Almodovar's First English Film at Lincoln Center
Tilda Swinton and Julianne Moore Enthrall
By: Susan Hall - Oct 05, 2024
Pedro Almodovar will receive the 2025 Chaplin Award at Lincoln Center next spring. Some say he cannot make a bad movie. Certainly the painterly frames of each scene in his new film,The Room Next Door, are worthy of inclusion in the collections of the Metropolitan Museum and MOMA. Is their purpose, in this film, to distance us in time from the subject of the film, euthanasia?
There was a time when Caroline Heilbrun’s book on the subject was only available in Room 315 at the New York Public Library (along with Mein Kampf). Emilia Clarke’s wonderful movie Me Before You, in which a young man paralyzed below the waist in a biking accident, chooses to die in a Swiss Clinic, was suppressed by the Catholic Church.
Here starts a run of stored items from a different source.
-- ==== Sys2Proof/Tests/Slice0.lean ====
section
/-! SUPPORT. The tests: well-formedness refusals, frames decoded, the worked examples of spec/, and for every statement with
hypotheses the states and operands that meet them. Expected values come from the spec's own examples and tables. -/

namespace Sys2Proof.Tests

set_option Elab.async false

open Sys2Proof Sys2Proof.Machine

/-! ## Small states -/

/-- A state with a frame awaited on a port. -/
def on (p : Port) (s : State) : State := s.setParser p .request

theorem on_parser (p : Port) (s : State) : ((on p s).port p).parser = .request := by
  rcases p with _ | _ | _ <;> rfl

/-- Every payload of at most 120 bytes can be asked for with its right check byte. -/
theorem asks_on (p : Port) (code : Byte) (l : List Byte) (s : State) (h : l.length ≤ 120) :
    (on p s).asks p code (frameFor code l) := by
  refine ⟨on_parser p s, ?_, rfl⟩
  simp [frameFor, u8, BitVec.toNat_ofNat]
  omega

/-- The state a command leaves. -/
def after (r : Result) : State :=
  match r with
  | .next t => t
  | .fault _ => State.reset
  | .refused _ => State.reset

/-- The reply bytes prepared on a port. -/
def replyOn (p : Port) (s : State) : List Byte :=
  match (s.port p).parser with
  | .preparing r => r
  | .deselected => []
  | .request => []
  | .replying _ => []
  | .trailing => []
  | .discarding => []

/-- The reply and the state after a request with a payload on a port. -/
def ask (p : Port) (c : Port → Frame → Instr) (code : Byte) (l : List Byte) (s : State) : State :=
  after (exec (c p (frameFor code l)) (on p s))

/-- A class C sheet of store number `n`. -/
def sheet (n : Nat) : Sheet :=
  { store := BitVec.ofNat 16 n, lineId := 7, lot := 3, length := 1200, density := 10, cls := .C, width := .full
    species := 2, degraded := false, capped := false }

/-- A tracking record of store number `n` with its trailing edge. -/
def record (n : Nat) : TrackRec :=
  { store := BitVec.ofNat 16 n, lead := 100, trail := some ⟨1300, 1200, 17300⟩, expiryPos := 3700 }

/-- A report of 1200 mm covering all lanes, with no defect. -/
def report : Report :=
  { lineId := 7, lot := 3, species := 2, length := 1200, width := 1250, mask := 0xFF
    quality := Vector.replicate 8 95, moisture := Vector.replicate 8 50, defects := [] }

/-- A result of class C. -/
def result : GradeResult :=
  { cls := some .C, density := 10, moistMax := 50, moistMean := 50, width := some .full, degraded := false
    capped := false, reason := .knot, bank := .zero, serial := 0 }

/-- A paired and graded record for a bin. -/
def routed (n : Nat) (b : BinId) : TrackRec :=
  { record n with report := .graded, disp := .bin b, paired := some ⟨7, 3, 2, 1200⟩, result := some result }

/-- A grading of `report` for the record of store number 1. -/
def grading : Grading :=
  { report := report, store := 1, usable := 0xFF, usableCount := 8, coveredCount := 8, bank := .zero, serial := 0 }

/-- The part in RUN with these tracking records. -/
def tracking (q : List TrackRec) : State := { State.reset with mode := .run }.setQueue q

/-- A state with a swap armed. -/
def armed (s : State) : State := { s with rules := { s.rules with armed := true } }

/-- A FIXED class C bin in SERVICE with these sheets on its stack. -/
def bin (stack : List Sheet) : BinRec := { state := .service, mode := .fixed, current := some .C, stack := stack }

/-- A ply of class C, any width, species 0 to 15. -/
def ply : PlySpec := ⟨[.C], none, 0xFFFF⟩

/-- The bytes of `ply` (R125). -/
def plyBytes : List Byte := [2, 0xFF, 0xFF, 3, 0xFF, 0xFF]

/-- A recipe of two plies. -/
def recipe : Recipe := ⟨5, [ply, ply]⟩

/-- Feeder A with a recipe in its queue. -/
def loaded : State := State.reset.setFeeder .A { recipes := [recipe], position := some 1, groupSize := 2 }
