-- ==== Sys2Proof/Machine/Flags.lean ====
section
/-! DEFINITION. The block's flags: the eight radio event flags (10_state.md R37) and what they say of a reception. The
four completion flags are in `Handle` (10_state.md R24, R55). -/

namespace Sys2Proof.Machine

/-- Flag `k` in the order of 30_encoding.md R126; none above 7. -/
def Events.get? (ev : Events) : Nat → Option Bool
  | 0 => some ev.ready
  | 1 => some ev.address
  | 2 => some ev.addrmiss
  | 3 => some ev.payload
  | 4 => some ev.crcok
  | 5 => some ev.crcerror
  | 6 => some ev.ended
  | 7 => some ev.disabled
  | _ => none

/-- Write the flags. -/
def State.setEvents (s : State) (ev : Events) : State := s.setRadio { s.radio with ev := ev }

/-- A reception the handler calls good: "the payload was fully received with a valid CRC and address match"
(44_radio.md R247). -/
def Events.good (ev : Events) : Bool := ev.payload && ev.crcok && ev.address

/-- What the receive handler latches (44_radio.md R247). -/
def Events.latch (ev : Events) : RxLatch := if ev.good then .rxGood else .rxBad

/-- The flags after the end of a reception whose CRC check gave `crcOk`: payload, the CRC's flag, end (44_radio.md R238). -/
def Events.received (ev : Events) (crcOk : Bool) : Events :=
  { ev with
    payload := true, ended := true,
    crcok := if crcOk then true else ev.crcok,
    crcerror := if crcOk then ev.crcerror else true }

end Sys2Proof.Machine
end

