-- ==== Sys2Proof/Machine/Timers.lean ====
section
/-! DEFINITION. The one-shot timer and the real-time counter (41_timer_rtc.md). -/

namespace Sys2Proof.Machine

/-- `TIMER_START(ticks)` (41_timer_rtc.md R162). -/
def timerStart (ticks : BitVec 32) (s : State) : Except Misuse State :=
  if s.timer.hd.phase = .idle then
    if ticksOk s ticks then
      .ok (((s.setTimer { s.timer with counter := 0, target := ticks.toNat, running := true }).startHandle .timer).ok
        .unit)
    else .error .ticksOutOfRange
  else .error (.notIdle .timer)

/-- `RTC_START(compare)` (41_timer_rtc.md R169). -/
def rtcStart (compare : BitVec 32) (s : State) : Except Misuse State :=
  if s.rtc.hd.phase = .idle then
    if compareOk s compare then
      .ok (((s.setRtc { s.rtc with counter := 0, compare := compare.toNat, running := true }).startHandle .rtc).ok
        .unit)
    else .error .compareOutOfRange
  else .error (.notIdle .rtc)

/-- The result of a `wait` that returns nothing. -/
def finishUnit (_ t : State) : State := t.ok .unit

/-- The effect of `TIMER_TICK` (41_timer_rtc.md R164). -/
def timerTick (s : State) : State :=
  let n := nextCount s.par.timerWidth s.timer.counter
  if n = s.timer.target then (s.setTimer { s.timer with counter := n, running := false }).completeHandle .timer
  else s.setTimer { s.timer with counter := n }

/-- The effect of `RTC_TICK`: it does not stop at the match, and a match counts only while Active (41_timer_rtc.md
R171). -/
def rtcTick (s : State) : State :=
  let n := nextCount s.par.rtcWidth s.rtc.counter
  let t := s.setRtc { s.rtc with counter := n }
  if n = s.rtc.compare ∧ s.rtc.hd.phase = .active then t.completeHandle .rtc else t

/-- `TIMER_START(ticks)` (41_timer_rtc.md R162). -/
def execTimerStart (ticks : BitVec 32) (s : State) : Out := .next (settle s (timerStart ticks s))

/-- `TIMER_WAIT()` (41_timer_rtc.md R163). -/
def execTimerWait (s : State) : Out := .next (waitOn .timer (.op .timerWait) finishUnit s)

/-- `RTC_START(compare)` (41_timer_rtc.md R169). -/
def execRtcStart (compare : BitVec 32) (s : State) : Out := .next (settle s (rtcStart compare s))

/-- `RTC_WAIT()`: `running` and `counter` stay (41_timer_rtc.md R170). -/
def execRtcWait (s : State) : Out := .next (waitOn .rtc (.op .rtcWait) finishUnit s)

/-- `TIMER_TICK`, enabled while the timer runs (41_timer_rtc.md R164; log 9). -/
def execTimerTick (s : State) : Out := .next (if s.timer.running then timerTick s else s)

/-- `RTC_TICK`, enabled while the counter runs (41_timer_rtc.md R171; log 9). -/
def execRtcTick (s : State) : Out := .next (if s.rtc.running then rtcTick s else s)

end Sys2Proof.Machine
end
My friend Sharon’s mother cost a million Medicare bucks for her stay in ICU before she died. Lily was kept alive by a relative who thought he was giving her what Bill Gates would have had–a painful, month-long death in ICU for that magic figure, a million Medicare dollars.
Oregon, Colorado, Washington, California and Vermont have all passed ‘dignity’ at the end of life legislation. One friend went to Oregon to die. Fay upped her morphine dose at Dana Farber in Boston. Alice chose starvation in New York. (An unfortunate phrase for the end of life at home surrounded by family and friends). Ted told me that his family kept asking if he wanted to go, and he had said ‘no’ up until that day. But the next time he was going to say ‘yes.’ He did and was easily assisted at home by hospice-delivered morphine.
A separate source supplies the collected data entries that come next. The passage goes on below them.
-- ==== Sys2Proof/Machine/HostTasks.lean ====
section
/-! DEFINITION. The host's steps: the parts of a composite operation, the host's reference sequences of
46_host_sequences.md as lists of such steps, and how the host issues its next operation. -/

namespace Sys2Proof.Machine

/-- Replace what the host has still to do. -/
def State.setTasks (s : State) (ts : List Task) : State := s.setHost { s.host with todo := ts }

/-! ### The sensor node (46_host_sequences.md R313) -/

/-- One sensor read: the transaction, the sensor driver's own report, and the host's reaction to a failure of either
(46_host_sequences.md R313, R315). -/
def readTasks (x : SensorRead) : List Task :=
  [.op (.i2cStart x.addr x.wdata x.rlen), .op .i2cWait, .haltOnFailure, .sensorReport x.report, .haltOnFailure]

/-- The node from power-on: the configuration word is read, then role set-up, once, then the loop
(70_reset_and_hazards.md R383, R386). -/
def nodeSetup : List Task := [.bootRead, .op .radioInitTx, .nodeLoop]

/-- The node's loop, from its top to the enabling of the bus (46_host_sequences.md R313). -/
def nodeWake (p : Params) : List Task := [.op (.rtcStart p.rtcPeriod), .op .rtcWait, .op .i2cEnable, .nodeSample]

/-- The rest of the pass, and the loop again (46_host_sequences.md R313). -/
def nodePass (c : CycleInputs) : List Task :=
  c.reads.flatMap readTasks
    ++ [.op .i2cDisable, .battery c.battery, .assemble c.type c.sensorId c.fields, .encodeRecord, .op .hfclkStart,
        .sendPacket, .op .waitTxDone, .op .radioDisable, .op .radioEventResetAll, .op .hfclkStop, .nodeLoop]

/-! ### The gateway (46_host_sequences.md R325) -/

/-- The gateway from power-on: the configuration word is read, then role set-up in this order, then the loop
(70_reset_and_hazards.md R383, R387). -/
def gatewaySetup : List Task :=
  [.bootRead, .op .radioInitRx, .op .hfclkStart, .op .radioEventResetAll, .op .radioStartRx, .gatewayLoop]

/-- One pass of the gateway's loop (46_host_sequences.md R325). -/
def gatewayPass : List Task := [.op .waitRx, .op .radioTakeRx, .gatewayCheck, .gatewayLoop]

/-! ### The host's own steps -/

/-- Is this failure unhandled by the reference host, so that it halts the device (46_host_sequences.md R315)? The decode
failures are fatal to the packet only (R328). -/
def Failure.halts : Failure → Bool
  | .i2cNack => true
  | .i2cBus => true
  | .authFail => false
  | .malformed => false
  | .plaintextRejected => false
  | .sensorTimeout => true
  | .sensorCrc => true

/-- The code of a failure (60_exceptions.md R341). -/
def Failure.code : Failure → Nat
  | .i2cNack => 1
  | .i2cBus => 2
  | .authFail => 3
  | .malformed => 4
  | .plaintextRejected => 5
  | .sensorTimeout => 6
  | .sensorCrc => 7

/-- `S.cpu.mode <- Halted` on an unhandled failure (46_host_sequences.md R315). -/
def haltOnFailure (s : State) : State :=
  match s.host.result with
  | .err e => if e.halts then s.setMode .halted else s
  | _ => s

/-- A sensor driver's report (60_exceptions.md R341, raised outside the block). -/
def sensorReport (f : Option SensorFault) (s : State) : State :=
  match f with
  | none => s.ok .unit
  | some .timeout => s.raise .sensorTimeout
  | some .crc => s.raise .sensorCrc

/-- Below the threshold the host enters the fail-dead loop and drops everything else (46_host_sequences.md R316, R317). -/
def battery (v : Nat) (s : State) : State := if v < s.par.lowBatt then s.setTasks [.lowBattery] else s

/-- The record carries the device's constant identity and the current sequence index, which is then incremented modulo
2^32 (46_host_sequences.md R318). -/
def assemble (t : BitVec 15) (sensorId : BitVec 16) (fields : List Byte) (s : State) : State :=
  let r : Record :=
    { type := t, deviceId := s.par.deviceId, partId := s.par.partId, seq := s.seq, sensorId := sensorId, fields := fields }
  (s.setSeq (s.seq + 1)).setHost { s.host with record := some r, result := .ok (.record r) }

/-- `CODEC_ENCODE_ENC(R)`, or `CODEC_ENCODE_PLAIN` in development builds (46_host_sequences.md R313, 45_codec.md R279). -/
def encodeRecord (s : State) : Out :=
  match s.host.record with
  | none => .next (s.refuse .noRecord)
  | some r => if s.par.secureBuild then exec (.codecEncodeEnc r) s else exec (.codecEncodePlain r) s

/-- The gateway: a good reception is looked at, a bad one needs nothing (46_host_sequences.md R325). -/
def gatewayCheck (s : State) : State :=
  match s.host.result with
  | .ok (.reception .rxGood rssi) =>
    (s.setHost { s.host with rssi := rssi }).pushTasks [.op .radioPayload, .gatewayView]
  | _ => s

/-- The inputs of the node's next pass and the host's side without them: the next ones that were supplied, else a draw
(log 28, log 31). -/
def nextInputs (h : HostSide) : CycleInputs × HostSide :=
  match h.inputs with
  | [] => (Config.passInputs h.passes, { h with passes := h.passes + 1 })
  | c :: cs => (c, { h with inputs := cs })

/-- The node takes the inputs of its next pass and goes on with the pass (46_host_sequences.md R313). -/
def nodeSample (s : State) : State :=
  let next := nextInputs s.host
  (s.setHost next.2).pushTasks (nodePass next.1)

/-- The gateway: a payload is decoded through the view `RADIO_PAYLOAD` returned, which is the current one; a zero-length
packet is not (46_host_sequences.md R325, 20_memory.md R91). -/
def gatewayView (s : State) : State :=
  match s.host.result with
  | .ok (.view (some _)) => s.pushTasks [.op (.codecDecode .view), .gatewayForward]
  | _ => s

/-- What is forwarded of a decoded record (45_codec.md R288). -/
def forwardedOf (r : Record) (rssi : Rssi) : Forwarded where
  deviceId := r.deviceId
  seq := r.seq
  sensorId := r.sensorId
  fields := r.fields
  rssi := rssi

/-- The gateway: a decoded record is forwarded with the signal strength, a failed packet is discarded
(46_host_sequences.md R325, R328). -/
def gatewayForward (s : State) : State :=
  match s.host.result with
  | .ok (.record r) =>
    s.setHost { s.host with forwarded := s.host.forwarded ++ [forwardedOf r s.host.rssi] }
  | _ => s

/-- One host step that is still to be taken. -/
def runTask (t : Task) (s : State) : Out :=
  match t with
  | .op i => exec i s
  | .nonceStart => .next (settle s (rngStart s))
  | .nonceTake i => .next (waitOn .rng (.nonceTake i) (finishNonceByte i) s)
  | .encodeFinish r => .next (encodeFinish Config.ae r s)
  | .bootRead => exec (decodeConfig s.par.cfgword) s
  | .sendPacket => exec (.radioStartTx s.host.pkt) s
  | .haltOnFailure => .next (haltOnFailure s)
  | .sensorReport f => .next (sensorReport f s)
  | .battery v => .next (battery v s)
  | .assemble t x f => .next (assemble t x f s)
  | .encodeRecord => encodeRecord s
  | .nodeLoop => .next (s.pushTasks (nodeWake s.par))
  | .nodeSample => .next (nodeSample s)
  | .lowBattery => .next (s.pushTasks [.op (.rtcStart s.par.rtcPeriod), .op .rtcWait, .lowBattery])
  | .gatewayCheck => .next (gatewayCheck s)
  | .gatewayView => .next (gatewayView s)
  | .gatewayForward => .next (gatewayForward s)
  | .gatewayLoop => .next (s.pushTasks gatewayPass)

/-! ### Issuing the next operation -/

/-- The bits a host word stands for: operation words as they are, the payload in `BUF`, the configuration word. -/
def codedWord (s : State) : HostWord → Coded
  | .call bytes => .op bytes
  | .packet => .packet (packetBytes s)
  | .bootRead => .config s.par.cfgword

/-- What is left of the host's words when `rest` is left of the first (log 27). -/
def remainingWords (rest : List Byte) (ws : List HostWord) : List HostWord :=
  match rest with
  | [] => ws
  | b :: bs => .call (b :: bs) :: ws

/-- What fetching the next operation gives. -/
inductive Fetched
  /-- the host has no operation to issue -/
  | nothing
  /-- the instruction, and the host's words after it -/
  | instr (i : Instr) (words : List HostWord)
  /-- the word is no operation; the words after it -/
  | reject (e : DecodeError) (words : List HostWord)
deriving DecidableEq, Repr

/-- Read the host's next operation. -/
def fetch (s : State) : Fetched :=
  match s.host.words with
  | [] => .nothing
  | w :: ws =>
    match decode (codedWord s w) with
    | .ok (i, rest) => .instr i (remainingWords rest ws)
    | .error e => .reject e ws

/-- The state in which the fetched operation runs: its word is taken from the host's words. -/
def State.setWords (s : State) (ws : List HostWord) : State := s.setHost { s.host with words := ws }

/-- A word that is no operation is refused and dropped (30_encoding.md R125, 00_scope.md R18; log 10); a payload with no
complete tag is `Malformed` (30_encoding.md R123(b)). A payload of no bytes because `BUF[0] = 0`, of which R123(a) says only
that "nothing is decoded", is `Malformed` too: DESIGN CHOICE (log 13). -/
def rejectWord (e : DecodeError) (s : State) : State :=
  match e with
  | .noTag => s.raise .malformed
  | .unknownOperation op => s.refuse (.notAnOperation (.unknownOperation op))
  | .truncated => s.refuse (.notAnOperation .truncated)
  | .typeBit15 => s.refuse (.notAnOperation .typeBit15)
  | .payloadSelector sel => s.refuse (.notAnOperation (.payloadSelector sel))

/-- Issue the next operation, or idle if there is none. -/
def issue (s : State) : Out :=
  match fetch s with
  | .nothing => .next s
  | .instr i ws => exec i (s.setWords ws)
  | .reject e ws => .next (rejectWord e (s.setWords ws))

/-- The host's turn: once Halted "no host step is enabled ever again" (10_state.md R50; log 24); otherwise the operation
it is inside goes on, or the next one is issued. -/
def hostTurn (s : State) : Out :=
  if s.mode = .halted then .next s
  else
    match s.host.todo with
    | t :: ts => runTask t (s.setTasks ts)
    | [] => issue s

/-- An agent's turn: the internal step the agenda names (00_scope.md R15; log 1, log 26). -/
def agentTurn (i : Instr) (s : State) : Out :=
  match i.agent with
  | none => .refused .notAnAgentStep
  | some .host => .refused .notAnAgentStep
  | some .irq => exec i s
  | some .timer => exec i s
  | some .rtc => exec i s
  | some .rng => exec i s
  | some .i2c => exec i s
  | some .radio => exec i s
  | some .env => exec i s

/-! ### Loading a word from outside (log 2) -/

/-- `BUF` with a payload placed in it: the length byte counts itself (30_encoding.md R101). -/
def State.withPayload (s : State) (payload : List Byte) : State :=
  s.memWrite .buf 0 (lengthByte payload.length :: payload)

/-- Place a table word where the host's next fetch reads it: a packet in `BUF`, the configuration word in its store, an
operation word in the host's words. -/
def State.placeWord (s : State) (nbits w : Nat) : State :=
  match tableWord nbits w with
  | .packet payload => (s.withPayload payload).setWords [.packet]
  | .config word => (s.setPar { s.par with cfgword := word }).setWords [.bootRead]
  | .op bytes => s.setWords [.call bytes]

end Sys2Proof.Machine
end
Ours is a generation that is going to choose dignified death. Some friends may turn away, as we are told they do in The Room Next Door. Yet many people who have watched insane efforts to keep a person breathing for a few more painful and expensive days will now choose the ‘dignity’ option.
Wonderful performances by Tilda Swinton (Martha), who makes the dignity in death choice, and her foil, Julianne Moore (Ingrid), can not overcome the outdated feeling of a story that would have been better served by placing it more clearly in the past. If the beautifully framed scenes of The Room Next Door were intended to do this, they don't accomplish the mission.
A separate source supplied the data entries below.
/-- `TIMER_TICK` counts; at the target it stops and sets the completion flag. `RTC_TICK` counts and never stops; a match sets
the completion flag only while Active. Stopped, neither agent has a step (41_timer_rtc.md R164, R171; log 9). -/
def Obligations.CountersTickAndMatch : Prop :=
  ∀ s : State,
    (s.timer.running = true → (s.timer.counter + 1) % 2 ^ s.par.timerWidth ≠ s.timer.target →
      exec .timerTick s =
        .next { s with timer := { s.timer with counter := (s.timer.counter + 1) % 2 ^ s.par.timerWidth } }) ∧
      (s.timer.running = true → (s.timer.counter + 1) % 2 ^ s.par.timerWidth = s.timer.target →
        exec .timerTick s =
          .next
            { s with
              timer :=
                { hd := { s.timer.hd with done := true }, counter := s.timer.target, target := s.timer.target,
                  running := false } }) ∧
      (s.timer.running = false → exec .timerTick s = .next s) ∧
      (s.rtc.running = true →
        exec .rtcTick s =
          .next
            { s with
              rtc :=
                { s.rtc with
                  counter := (s.rtc.counter + 1) % 2 ^ s.par.rtcWidth,
                  hd :=
                    { s.rtc.hd with
                      done :=
                        s.rtc.hd.done ||
                          (decide ((s.rtc.counter + 1) % 2 ^ s.par.rtcWidth = s.rtc.compare) &&
                            decide (s.rtc.hd.phase = .active)) } } }) ∧
      (s.rtc.running = false → exec .rtcTick s = .next s)

/-- A started timer completes after exactly `ticks` steps of `TIMER_TICK`, and not before (41_timer_rtc.md R164). -/
def Obligations.StartedTimerCompletesAfterItsTicks : Prop :=
  ∀ (s : State) (n : Nat) (ts : List Turn),
    s.timer.running = true → s.timer.counter = 0 → s.timer.target = n → 1 ≤ n → n < 2 ^ s.par.timerWidth →
      (∀ m, m < n → s.turns = List.replicate m (.agent .timerTick) ++ ts →
        Host.Core.run Sys2Proof.core m s = .next { s with turns := ts, timer := { s.timer with counter := m } }) ∧
        (s.turns = List.replicate n (.agent .timerTick) ++ ts →
          Host.Core.run Sys2Proof.core n s =
            .next
              { s with
                turns := ts,
                timer := { s.timer with hd := { s.timer.hd with done := true }, counter := n, running := false } })

/-- The first match of a started counter comes after exactly `compare` ticks, or after one full wrap for `compare = 0`
(41_timer_rtc.md R175). -/
def Obligations.FirstCompareMatchComesOnTime : Prop :=
  ∀ (s : State) (n : Nat) (ts : List Turn),
    s.rtc.running = true → s.rtc.counter = 0 → s.rtc.hd.phase = .active → s.rtc.hd.done = false →
      s.rtc.compare < 2 ^ s.par.rtcWidth → n = (if s.rtc.compare = 0 then 2 ^ s.par.rtcWidth else s.rtc.compare) →
        (∀ m, m < n → s.turns = List.replicate m (.agent .rtcTick) ++ ts →
          Host.Core.run Sys2Proof.core m s = .next { s with turns := ts, rtc := { s.rtc with counter := m } }) ∧
          (s.turns = List.replicate n (.agent .rtcTick) ++ ts →
            Host.Core.run Sys2Proof.core n s =
              .next
                { s with
                  turns := ts,
                  rtc := { s.rtc with hd := { s.rtc.hd with done := true }, counter := s.rtc.compare } })

/-- `P.wait()` for each blocking peripheral (40_blocking_primitive.md R143): while Active and done it performs the three
writes, the processor is Running and the driver's result is returned (the I2C driver's by 42_i2c.md R188); while Active and
not done the host is held, asleep, inside it; while Idle it is refused. That a held host is a next state with the same wait
at the front of its tasks is the model's choice (log 12). -/
def Obligations.WaitCompletesHoldsOrIsRefused : Prop :=
  ∀ s : State,
    (s.timer.hd.phase = .active → s.timer.hd.done = true →
      exec .timerWait s =
        .next
          { s with
            timer := { s.timer with hd := { phase := .idle, done := false, inten := false } }, mode := .running,
            host := { s.host with result := .ok .unit } }) ∧
      (s.rtc.hd.phase = .active → s.rtc.hd.done = true →
        exec .rtcWait s =
          .next
            { s with
              rtc := { s.rtc with hd := { phase := .idle, done := false, inten := false } }, mode := .running,
              host := { s.host with result := .ok .unit } }) ∧
      (s.rng.hd.phase = .active → s.rng.hd.done = true →
        exec .rngWait s =
          .next
            { s with
              rng := { s.rng with hd := { phase := .idle, done := false, inten := false } }, mode := .running,
              host := { s.host with result := .ok (.byte s.rng.value) } }) ∧
      (s.i2c.hd.phase = .active → s.i2c.hd.done = true →
        exec .i2cWait s =
          .next
            { s with
              i2c :=
                { s.i2c with
                  hd := { phase := .idle, done := false, inten := false }, txn := none, rdata := [], err := .noError },
              mode := .running,
              host :=
                { s.host with
                  result :=
                    if s.i2c.err = .noError then .ok (.bytes s.i2c.rdata)
                    else if s.i2c.err = .nack then .err .i2cNack else .err .i2cBus } }) ∧
      ∀ p i, (p, i) ∈ [(Periph.timer, Instr.timerWait), (.rtc, .rtcWait), (.i2c, .i2cWait), (.rng, .rngWait)] →
        ((s.handle p).phase = .active → (s.handle p).done = false →
          exec i s =
            .next
              { s with mode := .sleeping, host := { s.host with todo := .op i :: s.host.todo, result := .held } }) ∧
          ((s.handle p).phase = .idle →
            exec i s =
              .next { s with refused := true, host := { s.host with result := .refused (.notActive p) } })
Martha’s only child was fathered by a man traumatized by service in the Vietnam War. His reprised death scene is curiously numbing. It recalls the prairies of Badlands combined with the swept landscape of Christina’s World and is oddly off-putting as the wife has an unaccounted-for accent (some of the casting was of Alnodovar’s usual suspects from Spain). John Turturro, who both women shared as a lover earlier on, is credited with superior sexual prowess. He is unsexy in his interactions with Ingrid.
This is not to say that the film is not beautifully made, as are all of Almodovar’s works. Women actors are well-served by his camera and his directorial touch. Yet Thee Room Next Door feels off the mark despite the commanding performances and magnificent framed images.